* **What you should do**
The expected answer holds every line from the first line of the data below through the line containing "have (R14). -/", exactly as written, and no other line.

[Input data]

-- ==== Sys2Proof/Config.lean ====
section
/-! DEFINITION. What the part fixes: the sizes and limits its rules name, and the one value they leave open. -/
namespace Sys2Proof.Config

/-- Cells of the Cell Pool (R1). -/
def poolCells : Nat := 1536
/-- Records the Tag Index holds at most (R6). -/
def maxRecords : Nat := 512
/-- Cells a walk of a record's chain visits at most (R19). -/
def maxChain : Nat := 4
/-- Replacement cells one group may have (R14). -/
def maxReplacements : Nat := 3
/-- Rewrites one settings cell may have (R22). -/
def maxRewrites : Nat := 3
/-- The value of the revision counter that is never given (R8). -/
def counterEnd : Nat := 4294967295
/-- Orders the Chain Order Queue holds at most (R46). -/
def orderPlaces : Nat := 8
/-- Entries the Change Queue holds at most (R121). -/
def changePlaces : Nat := 16
/-- Restore points the History holds at most (R139). -/
def historyPlaces : Nat := 4
/-- Answers of a roll call or gather that are used (R50, R57). -/
def usedAnswers : Nat := 128
/-- Entries a digest lists at most before it is marked OVERFLOW (R133). -/
def digestEntries : Nat := 128
/-- Digest entries in one part (R133). -/
def partEntries : Nat := 16
/-- Entries of a LIST RECORDS or LIST PENDING reply (R27, R116). -/
def listEntries : Nat := 32
/-- Operand words a call frame carries at most (R169). -/
def maxOperands : Nat := 320
/-- The end of the saturating counters (R89, R166). -/
def counterMax : Nat := 65535
/-- The longest ramp, in frames (00 1.5, R123). -/
def maxRamp : Nat := 1023

/-- FREE VALUE (log 14): the epoch after a tick that would count past the end of the 48 bits.
R132 holds the epoch in 48 bits and does not say what follows its end. -/
opaque epochPastEnd : BitVec 48

end Sys2Proof.Config
end

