/-- A port at power-up (R166, R172, R176). -/
def Port.powerUp : Port :=
  { state := .starting, terms := .default, slot := none, ready := false, receiver := .betweenFrames
    wordBits := [], discardedMark := false, counters := .zero, selection := none, job := none, record := .none
    flags := 0, mask := BitVec.allOnes 16 }

/-! ### Record Store and NV Port (01) -/

/-- The non-volatile memory. `cells` and `chain` list, keys rising, the cells that check correctly and the
Chain Table entries that are not FREE; `index` is in ascending tag order; `settings` has one entry for each
settings cell, none for a torn one (R1, R3, R6, R8, R21). -/
structure NvMemory where
  cells : List (Nat × Group)
  chain : List (Nat × ChainEntry)
  index : List NvEntry
  counter : Nat
  settings : List (Option Settings)
  deriving DecidableEq, Repr

/-- The volatile side of the Record Store (R1 to R8, R11). -/
structure Pool where
  free : List Nat
  retired : List Nat
  chain : List (Nat × ChainEntry)
  image : List (Nat × Group)
  index : List IndexEntry
  counter : Nat
  low : Bool
  deriving DecidableEq, Repr

/-- A request at the NV Port (R9). -/
inductive NvOp where
  | cellWrite (cell : Nat) (g : Group)
  | retire (cell : Nat)
  | chainEntry (cell : Nat) (e : ChainEntry)
  | swap
  | remove (tag : Nat)
  | damage (tag : Nat)
  | checkRead (cell : Nat)
  | settings (cell : Nat) (image : Settings)
  deriving DecidableEq, Repr

/-- A request with the link whose job issued it. -/
structure NvRequest where
  link : Link
  op : NvOp
  deriving DecidableEq, Repr

/-- The request in progress; `live` is clear when its job has ended in the meantime (R9). -/
structure NvCurrent where
  req : NvRequest
  live : Bool
  deriving DecidableEq, Repr

/-- The NV Port (R9). `orphan` is a provisional write whose swap has begun and whose hang has ended (R79). -/
structure NvPort where
  waiting : List NvRequest
  current : Option NvCurrent
  orphan : Option RecWrite
  deriving DecidableEq, Repr

/-! ### Drift Tracker (05) -/

/-- State of the Cadence Timer (R82). -/
inductive TimerState where
  | stopped | running | stopping
  deriving DecidableEq, Repr

/-- The Cadence Timer's own fields (R82); its settings are in `Settings`. -/
structure Timer where
  state : TimerState
  counter : Nat
  stage : Nat
  deriving DecidableEq, Repr

/-! ### Commit Engine (07, 08) -/

/-- Frame state (R119). -/
inductive FrameState where
  | running | lost
  deriving DecidableEq, Repr

/-- The frame tick filter and the frame-lost timer (R117, R119). -/
structure FrameSync where
  state : FrameState
  timerRunning : Bool
  settled : Level
  candidate : Nat
  deriving DecidableEq, Repr

/-- The intent operands of SET GLOBAL, each given or omitted (R112). -/
structure IntentOps where
  master : Option Nat
  white : Option Nat
  trimR : Option Int
  trimG : Option Int
  trimB : Option Int
  deriving DecidableEq, Repr

/-- An entry of the Change Queue (R121). -/
inductive Change where
  | global (ramp : Nat) (ops : IntentOps)
  | take (ramp : Nat)
  | revert (ramp : Nat)
  | override (position : Nat) (level : Option Nat) (ramp : Nat)
  | place (owner : Link) (ramp : Nat) (staged : List (Nat × Hung)) (seen : List TileSeen)
  deriving DecidableEq, Repr

/-- The global intent (R111). -/
structure Intent where
  master : Nat
  white : Nat
  trimR : Int
  trimG : Int
  trimB : Int
  deriving DecidableEq, Repr

/-- The intent at power-up and after WALL RESET (R111). -/
def Intent.reset : Intent := { master := 1000, white := 0, trimR := 0, trimG := 0, trimB := 0 }

/-- The global vector (R100). -/
structure GlobalVector where
  level : Int
  r : Int
  g : Int
  b : Int
  deriving DecidableEq, Repr

/-- Global intent, target vector, applied vector and ramp remaining (R111). -/
structure Global where
  intent : Intent
  target : GlobalVector
  applied : GlobalVector
  remaining : Nat
  deriving DecidableEq, Repr

/-- The three flags of a position as a digest entry records them (R133). -/
structure PosFlags where
  pending : Bool
  mute : Bool
  clamped : Bool
  deriving DecidableEq, Repr

/-- The four states of a position (R32), in the order of the state-and-flags word (R183). -/
inductive PosState where
  | empty | placed | unrecorded | duplicate
  deriving DecidableEq, Repr

/-- A digest entry (R133). -/
structure DigestEntry where
  position : Nat
  applied : Correction
  state : PosState
  flags : PosFlags
  deriving DecidableEq, Repr

/-- The current digest (R133). `fetched` holds one mark per part, so its length is the part count (R134). -/
structure Digest where
  epoch : BitVec 48
  previous : BitVec 48
  changed : Nat
  globalChanged : Bool
  overflow : Bool
  entries : List DigestEntry
  fetched : List Bool
  deriving DecidableEq, Repr

/-- The digest after power-up and WALL RESET (R134). -/
def Digest.reset : Digest :=
  { epoch := 0, previous := 0, changed := 0, globalChanged := false, overflow := false, entries := []
    fetched := [true] }

/-- A position record of a restore point (R140). -/
structure PosRecord where
  position : Nat
  tag : Nat
  copy : Adopted
  cause : Option Cause
  deriving DecidableEq, Repr

/-! ### The machine -/

/-- The state of the GH4210. -/
structure State where
  power : Power
  pl : Port
  dl : Port
  sl : Port
  showLock : Bool
  nv : NvMemory
  pool : Pool
  nvPort : NvPort
  settings : Settings
  positions : List Position
  tiles : List TileStatus
  branches : List Branch
  wire : Option Wire
  orders : List Order
  owed : List Nat
  spaceWaiters : List Link
  /-- (branch, link): the HANG of that link waits for that branch to be IDLE (R60). -/
  idleWaits : List (Nat × Link)
  timer : Timer
  awaiting : List Nat
  cyclesStarted : Nat
  cyclesSkipped : Nat
  overruns : Nat
  resultsDiscarded : Nat
  hold : Bool
  frame : FrameSync
  changes : List Change
  postWaiters : List Link
  dirty : List Nat
  cursor : Nat
  global : Global
  epoch : BitVec 48
  digest : Digest
  /-- Restore points, the top (newest) first (R139). -/
  history : List (List PosRecord)
  lastSkipped : Nat
  /-- The commands that wait, first in, first out. The model's own. -/
  pending : List Instr
  deriving DecidableEq, Repr

/-- Why the machine stops. No rule of the spec stops the part: every command is answered by a status, a
notice, a job result, or is disregarded. So there is no constructor. -/
inductive Fault where
  deriving DecidableEq, Repr
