/-! ### Ending jobs early (R16, R18, R20, R22, R79) -/

/-- The effects of abandoning a job of this work, its slot and record left to the caller. -/
def State.abandonWork (s : State) (l : Link) : JobWork → State
  | .write w => (s.withdrawNv l).freeCells w.claim
  | .erase _ => s.withdrawNv l
  | .audit _ => s.withdrawNv l
  | .save _ => s.withdrawNv l
  | .hang h =>
    let s := s.withdrawOrders l
    match h.prov with
    | none => s
    | some w => match w.revision with
      | some _ =>
        { s.withdrawNv l with nvPort := { (s.withdrawNv l).nvPort with orphan := some w } }
      | none => (s.withdrawNv l).freeCells w.claim

/-- A running job abandoned: its effects undone, its slot free (R174). The lock and the reservation go with the
job. -/
def State.abandonJob (s : State) (l : Link) : State :=
  match (s.port l).job with
  | none => s
  | some j => (s.setJob l none).abandonWork l j.work

/-- The record of a job abandoned as it stood (R174). -/
def Job.abandonedRecord (j : Job) : JobRecord :=
  { state := .abandoned, result := .none, committed := j.committed, fields := j.work.fields }

end Sys2Proof.Machine
end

[/Input data]

* **Response below**
-- ==== Sys2Proof/Config.lean ====
section
/-! DEFINITION. What the part fixes: the sizes and limits its rules name, and the one value they leave open. -/
namespace Sys2Proof.Config

/-- Cells of the Cell Pool (R1). -/
def poolCells : Nat := 1536
/-- Records the Tag Index holds at most (R6). -/
def maxRecords : Nat := 512
/-- Cells a walk of a record's chain visits at most (R19). -/
def maxChain : Nat := 4
/-- Replacement cells one group may have (R14). -/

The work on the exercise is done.